In defending this assertion, I need first point out that Wallace's investigation of spiritualism extended to more than personal observation of the feats of mediums. It was not Wallace's habit to leap into a discussion without thoroughly preparing himself first; in fact, judging from statements gleaned from several sources,48 he invariably began the investigation of any new subject with an exhaustive literature review. In this instance it appears he again read everything he could "lay his hands on" as--or possibly or probably before--he undertook his intensive program of seance attendance.49 Consistent with this knowledge, Wallace's writings on spiritualism--including "The Scientific Aspect of the Supernatural," written rather early on with respect to his overall program of seance attendance--do in fact display the same commanding knowledge of the related literature that is evident in his treatments of other subjects.

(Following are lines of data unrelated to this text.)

/-- Settles O37: ILLEGAL's cause is a k that no well-formed SCL10 has. -/
theorem overflowAndBadOperandCauses : Obligations.OverflowAndBadOperandCauses := by
  intro i s t hi h
  refine ⟨exec_err_iff h (by decide), exec_err_iff h (by decide), ?_⟩
  rw [Ne, exec_err_iff h (by decide)]
  exact not_illegal_cause hi s.la s.lb

/-! ## The checks of the completion step (R124) -/

theorem perform_of_illegal {s : State} {e : Illegal} (h : decode s.lcmd = .error e) : s.perform = .next (s.raise .illegal) := by
  rw [State.perform, h]
  rfl

section
variable {s : State} {i : Instr} (hi : decode s.lcmd = .ok i)
include hi

theorem perform_of_cause {e : ErrCode} (h : ErrorCause i s.la s.lb e) : s.perform = .next (s.raise e) := by
  rw [perform_of_decode hi, exec_eq, result_of_cause h]
  rfl

/-- A decoded command is well-formed, so ILLEGAL has no cause and the four checks of R124 are all there are. -/
theorem perform_complete_of_no_cause (hbad : ¬ErrorCause i s.la s.lb .badOpnd) (hover : ¬ErrorCause i s.la s.lb .overflow)
    (hdom : ¬ErrorCause i s.la s.lb .domain) : ∃ v, s.perform = .next (s.complete v) := by
  have hwf : i.WellFormed := (encodeOfDecodeIsTheWord _ _ hi).1
  obtain ⟨v, hv⟩ := result_complete_of_no_cause (i := i) (a := s.la) (b := s.lb) fun
    | .none => id
    | .overflow => hover
    | .domain => hdom
    | .illegal => not_illegal_cause hwf _ _
    | .badOpnd => hbad
  refine ⟨v, ?_⟩
  rw [perform_of_decode hi, exec_eq, hv]
  rfl

end

/-- Settles O34: each check's failure is the cause of its code, and a command with no cause completes. -/
theorem errorChecksInOrder : Obligations.ErrorChecksInOrder := by
  intro s
  refine ⟨fun e he => perform_of_illegal he, fun i hi => ⟨fun h => perform_of_cause hi h,
    fun h => perform_of_cause hi (.inl h),
    fun x y hd ha hb hy => perform_of_cause hi (.inr ⟨hd, x, y, ha, hb, hy⟩),
    fun h => perform_of_cause hi h, fun hdec hzero hmant hroot => perform_complete_of_no_cause hi ?_ ?_ ?_⟩⟩
  · rintro ⟨hd, ha | ⟨hB, hb⟩⟩
    · exact (hdec hd).1 ha
    · exact (hdec hd).2 hB hb
  · rintro (⟨hdiv, hb⟩ | ⟨hd, x, y, -, hb, hy⟩)
    · exact hzero hdiv hb
    · exact hmant hd y hb hy
  · rintro ⟨hsq, ha⟩
    exact absurd ha (not_lt.2 (hroot hsq))

/-! ## The error entry (R125) -/

/-- Settles O35: the completion step finishes the state with a result, and only one that raises leaves an error. -/
theorem errorsWriteOnlyErrAndBusy : Obligations.ErrorsWriteOnlyErrAndBusy := by
  intro s
  refine ⟨_, perform_eq s, fun herr => ?_⟩
  cases hres : wordResult s.lcmd s.la s.lb with
  | complete v => rw [hres] at herr; exact absurd rfl herr
  | raise e => rfl

end Sys2Proof.Machine

/-! SUPPORT. The family 70_reset_and_hazards.md: what reset clears and ignores (R140), the CMD hazard (R145), and that nothing the host may do
while a command is in flight changes its result (R144, R146, R149). -/

namespace Sys2Proof.Machine

/-! ## The hazard (R145) -/

/-- Settles O42: it is the second half of the rule for a CMD write, which O41 states. -/
theorem cmdWriteWhileBusyIsAHazard : Obligations.CmdWriteWhileBusyIsAHazard := by
  intro s w rest hr hb hin
  obtain ⟨hissue, -⟩ := issueLatchesAndCompletionPerforms
  exact (hissue s w rest hr hin).2 hb

/-! ## Reset (R33, R140) -/

theorem atReset_clearRegisters (s : State) (level : Bool) : State.AtReset { s.clearRegisters with inReset := level } :=
  ⟨rfl, rfl, rfl, rfl, rfl, rfl, rfl, rfl⟩

theorem releaseReset_of_inReset {s : State} (hr : s.inReset = true) :
    s.releaseReset = { s.clearRegisters with inReset := false } := if_pos hr

theorem hostWrite_inReset {s : State} {off : Nat} (hoff : off < 64) (hr : s.inReset = true) (width : Width) (data : BitVec 64) :
    s.hostWrite (Config.coreBase + off) width data = .next s := by
  simp only [State.hostWrite, windowOffset_base off hoff, hr, if_true]

theorem hostRead_inReset {s : State} {off : Nat} (hoff : off < 64) (hr : s.inReset = true) (width : Width) :
    s.hostRead (Config.coreBase + off) width = .next s.answerFree := by
  simp only [State.hostRead, windowOffset_base off hoff, hr, if_true]

/-- Settles O50, one move at a time: the edges clear the registers, and between them every other move leaves them. -/
theorem resetClearsAndAbandons : Obligations.ResetClearsAndAbandons := by
  refine ⟨fun s rest hin => ?_, fun s rest hr hin => ?_, fun s rest hr hin => ?_, fun s hr hin => ?_,
    fun s off width data rest hr hoff hin => ?_, fun s off width rest hr hoff hin => ?_⟩
  · exact ⟨_, step_cons s _ rest hin, atReset_clearRegisters _ true, rfl, rfl⟩
  · have hrel := releaseReset_of_inReset (s := { s with inputs := rest }) hr
    exact ⟨_, (step_cons s _ rest hin).trans (congrArg _ hrel), atReset_clearRegisters _ false, rfl, rfl⟩
  · exact (step_cons s _ rest hin).trans (coreMove_inReset { s with inputs := rest } hr)
  · exact (step_nil s hin).trans (coreMove_inReset s hr)
  · exact (step_cons s _ rest hin).trans (hostWrite_inReset (s := { s with inputs := rest }) hoff hr width data)
  · exact ⟨_, (step_cons s _ rest hin).trans (hostRead_inReset (s := { s with inputs := rest }) hoff hr width), rfl⟩

/-! ## Moves between issue and completion (R144, R146, R149) -/

/-- The harmless moves are the accepted reads, and the accepted writes to any register but CMD. -/
theorem harmless_cases {e : Input} (h : e.harmless = true) :
    (∃ off, e = memRead off ∧ off < 64 ∧ off % 4 = 0) ∨
    ∃ off data, e = .write (Config.coreBase + off) .w32 data ∧ off < 64 ∧ off % 4 = 0 ∧ windowReg off ≠ .cmd := by
  cases e with
  | read addr width =>
    cases hoff : windowOffset addr with
    | none => simp [Input.harmless, hoff] at h
    | some off =>
      simp only [Input.harmless, hoff] at h
      obtain ⟨rfl, hal⟩ := acceptedAccess_iff.1 h
      obtain ⟨rfl, hlt⟩ := windowOffset_eq_some.1 hoff
      exact .inl ⟨off, rfl, hlt, hal⟩
  | write addr width data =>
    cases hoff : windowOffset addr with
    | none => simp [Input.harmless, hoff] at h
    | some off =>
      simp only [Input.harmless, hoff, Bool.and_eq_true, Bool.not_eq_true', beq_eq_false_iff_ne] at h
      obtain ⟨hacc, hcmd⟩ := h
      obtain ⟨rfl, hal⟩ := acceptedAccess_iff.1 hacc
      obtain ⟨rfl, hlt⟩ := windowOffset_eq_some.1 hoff
      exact .inr ⟨off, data, rfl, hlt, hal, hcmd⟩
  | complete => cases h
  | assertReset => cases h
  | releaseReset => cases h

/-- A write to any register but CMD is accepted and writes A and B at most. -/
theorem writeReg_of_ne_cmd (s : State) (v : Word) {reg : WindowReg} (h : reg ≠ .cmd) :
    ∃ x y, s.writeReg v reg = .next { s with a := x, b := y } := by
  cases reg with
  | a i => exact ⟨setQuadWord s.a i v, s.b, rfl⟩
  | b i => exact ⟨s.a, setQuadWord s.b i v, rfl⟩
  | r i => exact ⟨s.a, s.b, rfl⟩
  | cmd => exact absurd rfl h
  | status => exact ⟨s.a, s.b, rfl⟩
  | reserved => exact ⟨s.a, s.b, rfl⟩

/-- A harmless move outside reset writes A and B at most, and may answer the host. -/
theorem move_of_harmless {s : State} (hr : s.inReset = false) {e : Input} (he : e.harmless = true) :
    ∃ x y ws, s.move e = .next { s with a := x, b := y, readLog := ws } := by
  rcases harmless_cases he with ⟨off, rfl, hlt, hal⟩ | ⟨off, data, rfl, hlt, hal, hcmd⟩
  · exact ⟨s.a, s.b, _, hostRead_base s off hlt hr hal⟩
  · obtain ⟨x, y, hwrite⟩ := writeReg_of_ne_cmd s (data.setWidth 32) hcmd
    exact ⟨x, y, s.readLog, (hostWrite_base s off data hlt hr hal).trans hwrite⟩

/-- Harmless moves one after another, before the moves `rest`. -/
theorem run_harmless (n : Nat) (rest : List Input) {es : List Input} (h : ∀ e ∈ es, e.harmless = true) {s : State}
    (hr : s.inReset = false) :
    ∃ x y ws, Host.Core.run core (es.length + n) { s with inputs := es ++ rest } =
      Host.Core.run core n { s with a := x, b := y, inputs := rest, readLog := ws } := by
  induction es generalizing s with
  | nil => exact ⟨s.a, s.b, s.readLog, by rw [List.length_nil, Nat.zero_add, List.nil_append]⟩
  | cons e es ih =>
    rw [List.forall_mem_cons] at h
    obtain ⟨x, y, ws, hmove⟩ := move_of_harmless (s := { s with inputs := es ++ rest }) hr h.1
    have hstep := (step_cons { s with inputs := e :: (es ++ rest) } e (es ++ rest) rfl).trans hmove
    obtain ⟨x', y', ws', hrun⟩ := ih h.2 (s := { s with a := x, b := y, readLog := ws }) hr
    exact ⟨x', y', ws', by rw [List.length_cons, Nat.add_right_comm, List.cons_append, run_succ_of_step hstep, hrun]⟩

/-- The completion step, whatever A and B hold by then and whatever the host has been answered. -/
theorem step_completed_late {s : State} (hr : s.inReset = false) (hb : s.busy = true) (x y : Quad) (ws : List Word) :
    step { s with a := x, b := y, inputs := [.complete], readLog := ws } =
      .next { s.completed with a := x, b := y, inputs := [], readLog := ws, freeCount := s.freeCount } :=
  (step_complete (s := { s with a := x, b := y, inputs := [.complete], readLog := ws }) rfl hr hb).trans
    (congrArg _ (finish_frame { s with inputs := [] } _ x y [] ws s.freeCount))

/-- Settles O54: harmless moves write no latch, and the completion computes from the latches. -/
theorem latencyDoesNotChangeTheResult : Obligations.LatencyDoesNotChangeTheResult := by
  intro s es hr hb hes
  obtain ⟨x, y, ws, hrun⟩ := run_harmless 1 [.complete] hes hr
  rw [run_succ_of_step (step_completed_late hr hb x y ws)] at hrun
  have hbusy : s.completed.busy = false := State.finish_busy _ _
  exact ⟨_, _, hrun, step_completed_late hr hb s.a s.b s.readLog, rfl, rfl, hbusy, hbusy⟩

end Sys2Proof.Machine
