/-- R212, R316: `decodeNext` on an empty queue answers false and starts nothing; otherwise it removes the oldest message and
starts its decode with the Event Queue emptied. -/
def Obligations.DecodeNextTakesTheOldestMessage : Prop :=
  ∀ (r s : State) (cs : List Command), s.cfg.variant = .edgeDriven → r.mainSees s → s.activity = .idle →
    s.cmds = .decodeNext :: cs →
    (s.cmqLen = 0 → step r = .next { s with cmds := cs, results := s.results ++ [.decoded false] }) ∧
    (s.cmqLen ≠ 0 → ∀ h : s.cmqHead < 10, step r = .next { s with
      cmds := cs, cmqHead := (s.cmqHead + 1) % 10, cmqLen := s.cmqLen - 1, evCount := 0, csum := 0x00, cursor := 0,
      draining := false, activity := .decoding, src := .captured s.cmq[s.cmqHead], readIdx := 0, termSeen := false,
      overrun := false })

/-! ### Resets -/

/-- R45, R370, R375 (2): the values the spec states for power-on reset (the others are the model's, notes: assumption 2); the
edge callback is not registered and the line is high (D41). -/
def Obligations.ResetLeavesTheStatedValues : Prop :=
  let r := State.reset
  r.isInitialized = false ∧ r.isReadyForText = false ∧ r.hasOutboundData = false ∧ r.checksumError = false ∧
  r.state = .awaitingMessage ∧ r.bitIdx = 0 ∧ (∀ i, i < 11 → r.peek .out i = some 0x00) ∧ r.outCursor = 0 ∧
  r.lcdOff = 0 ∧ r.evCount = 0 ∧ r.cmqHead = 0 ∧ r.cmqLen = 0 ∧ r.edgeEnabled = false ∧ r.lineHigh = true

/-- R370, R375 (2): a power-on reset, in any state and in the middle of anything, puts those values back, the callback
unregistered and the line high among them; that the configuration and what has been put out stay is the model's choice
(notes: assumption 18). -/
def Obligations.PowerOnTurnResets : Prop :=
  ∀ (s : State) (ts : List Turn), s.sched = .powerOn :: ts → ∃ t, step s = .next t ∧
    t.isInitialized = false ∧ t.isReadyForText = false ∧ t.hasOutboundData = false ∧ t.checksumError = false ∧
    t.state = .awaitingMessage ∧ t.bitIdx = 0 ∧ (∀ i, i < 11 → t.peek .out i = some 0x00) ∧ t.outCursor = 0 ∧
    t.lcdOff = 0 ∧ t.evCount = 0 ∧ t.cmqHead = 0 ∧ t.cmqLen = 0 ∧ t.edgeEnabled = false ∧ t.lineHigh = true ∧ t.activity = .idle ∧
    t.cfg = s.cfg ∧ t.tx = s.tx ∧ t.diags = s.diags ∧ t.results = s.results

/-! ### The whole machine -/

/-- R36, R392: no step writes the build-time configuration. -/
def Obligations.ConfigurationIsNeverWritten : Prop :=
  ∀ s t : State, step s = .next t → t.cfg = s.cfg

/-- The invariant of Safety.lean holds after reset, whatever the values that R45 leaves unspecified, and whatever the time:
no value of log entries 2 and 3 enters it. -/
def Obligations.ResetMeetsTheInvariant : Prop :=
  ∀ (flags sum : Byte) (last now cur : Nat) (msg : Vector Byte 11) (cmq : Vector (Vector Byte 11) 10)
    (lcd : Vector Byte 64) (evq : Vector RemoteEvent 10),
    State.Inv { State.reset with
      flagsByte := flags, csum := sum, tLast := last, usNow := now, cursor := cur, msg := msg, cmq := cmq, lcd := lcd,
      evq := evq }

/-- R23, R31, R62, R72, R221, R222, R266: every step keeps the invariant of Safety.lean, from every state that meets it. -/
def Obligations.EveryStepKeepsTheInvariant : Prop :=
  ∀ s t : State, s.Inv → step s = .next t → t.Inv

/-- R331: in the edge-driven variant no error stops the machine: whatever the edges, the messages and the schedule, a step
completes, as long as the host issues commands that the variant has (notes: assumption 8). -/
def Obligations.EdgeDrivenMachineNeverStops : Prop :=
  ∀ s : State, s.cfg.variant = .edgeDriven → s.Inv → s.commandsFit →
    ∃ t, step s = .next t ∧ t.commandsFit

/-- R331, R382: in the polled variant a step completes whenever the ten bytes of the longest packet are still to come, and
otherwise stops in no way but by running out of pulses (the model's named stop, notes: assumption 7). -/
def Obligations.PolledMachineStopsOnlyWithoutPulses : Prop :=
  ∀ s : State, s.cfg.variant = .polled → s.commandsFit →
    (80 ≤ s.pulses.length → ∃ t, step s = .next t ∧ t.commandsFit) ∧
    ((∃ t, step s = .next t ∧ t.commandsFit) ∨ step s = .fault .stuckNoPulse)

/-- R46: the interrupt context writes nothing that the table gives to the main context alone, and of the shared state it
never raises `hasOutboundData` and never removes a message. -/
def Obligations.InterruptContextKeepsOutOfMainState : Prop :=
  ∀ r s t : State, r.interruptSees s → step r = .next t →
    (∀ a, t.peek .lcd a = s.peek .lcd a) ∧ t.lcdOff = s.lcdOff ∧ t.evq = s.evq ∧ t.evCount = s.evCount ∧
    t.checksumError = s.checksumError ∧ t.csum = s.csum ∧ t.cursor = s.cursor ∧ t.cmqHead = s.cmqHead ∧
    s.cmqLen ≤ t.cmqLen ∧ (t.hasOutboundData = true → s.hasOutboundData = true) ∧
    t.activity = s.activity ∧ t.src = s.src ∧ t.readIdx = s.readIdx ∧ t.draining = s.draining ∧
    t.termSeen = s.termSeen ∧ t.overrun = s.overrun ∧ t.cmds = s.cmds ∧ t.results = s.results

/-- R46: in the edge-driven variant the main context writes nothing that the table gives to the interrupt context alone,
of the shared state it never lowers `hasOutboundData` and never adds a message, and it writes no bit to the bus. -/
def Obligations.MainContextKeepsOutOfFramerState : Prop :=
  ∀ r s t : State, s.cfg.variant = .edgeDriven → r.mainSees s →
    (s.activity = .idle ∨ s.activity = .decoding) → step r = .next t →
    t.state = s.state ∧ t.bitIdx = s.bitIdx ∧ t.flagsByte = s.flagsByte ∧ t.tLast = s.tLast ∧
    (∀ a, t.peek .msg a = s.peek .msg a) ∧ t.isInitialized = s.isInitialized ∧
    t.isReadyForText = s.isReadyForText ∧ (∀ n a, t.peek (.cmq n) a = s.peek (.cmq n) a) ∧
    t.cmqLen ≤ s.cmqLen ∧ (s.hasOutboundData = true → t.hasOutboundData = true) ∧
    s.outCursor ≤ t.outCursor ∧ t.tx = s.tx ∧ t.edges = s.edges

Through this literature review he would have learned not only of the phenomena associated with purported contacts with spirit beings, but of the relevance of these to the philosophical, historical and moral teachings of the movement as well. Research on Wallace's association with spiritualism has unfortunately usually emphasized the sensationalism attached to his seance experiences instead of getting to the heart of what it was that attracted him to the belief to begin with. I have already mentioned how Wallace's "The Scientific Aspect of the Supernatural" contained argumentation designed to assure potential investigators of the subject that they were dealing with truly "natural" phenomena. This is by no means the only place in which he makes this point, however. Related arguments also permeate his other two most significant writings on spiritualism, "A Defence of Modern Spiritualism," and "An Answer to the Arguments of Hume, Lecky, and Others, Against Miracles." Further examples may be found in several other of his writings. For example, there is the following passage from the 1885 essay "Are the Phenomena of Spiritualism in Harmony With Science?":
This insistence on the "naturalness" of spiritualism forces us to confront the notion that it is not a religion--at least not in the usual sense of that term. Thus "The spiritualist, though he does not claim infallibility, believes he is dealing with facts; he insists that his faith is constructed to conform to the facts, as contrasted with a change of facts to conform to faith."51 This basis in what might be described as "psycho-naturalism" places spiritualism squarely within the realm of theosophy. Webster's Seventh New Collegiate Dictionary defines "theosophy" in its more specific sense as "the beliefs of a modern movement originating in the United States in 1875 and following chiefly Buddhist and Brahmanic theories especially of pantheistic evolution and reincarnation."52 Theosophy is actually not markedly in disagreement with materialist interpretations of evolution; in fact, it elucidates a process that both incorporates it, and extends beyond it.53
Significantly, the view expressed in spiritualist (and other theosophical) writings is that the chain of natural causality extends continuously, and back and forth, between the psychic (i.e., aspatial) and physical (i.e., spatial) domains. The sensational manifestations of this continuity allegedly occurring during seances and analogous conditions are, it has usually been supposed, the only aspects of it whose causes might readily be distinguished from the ordinary "material" phenomena of nature. Wallace and other spiritualists argued that the evidence for at least some of the "miracles" that have allegedly occurred throughout human history is quite satisfactory, but that such events represent products of a natural (i.e., non-"miraculous"), continuing interaction with "spirit beings" rather than otherwise wholly inexplicable first causes. Miracles were thus assigned natural causes--if one could accept that causal continuity in this instance was maintained by yet poorly understood, but nevertheless real, forces.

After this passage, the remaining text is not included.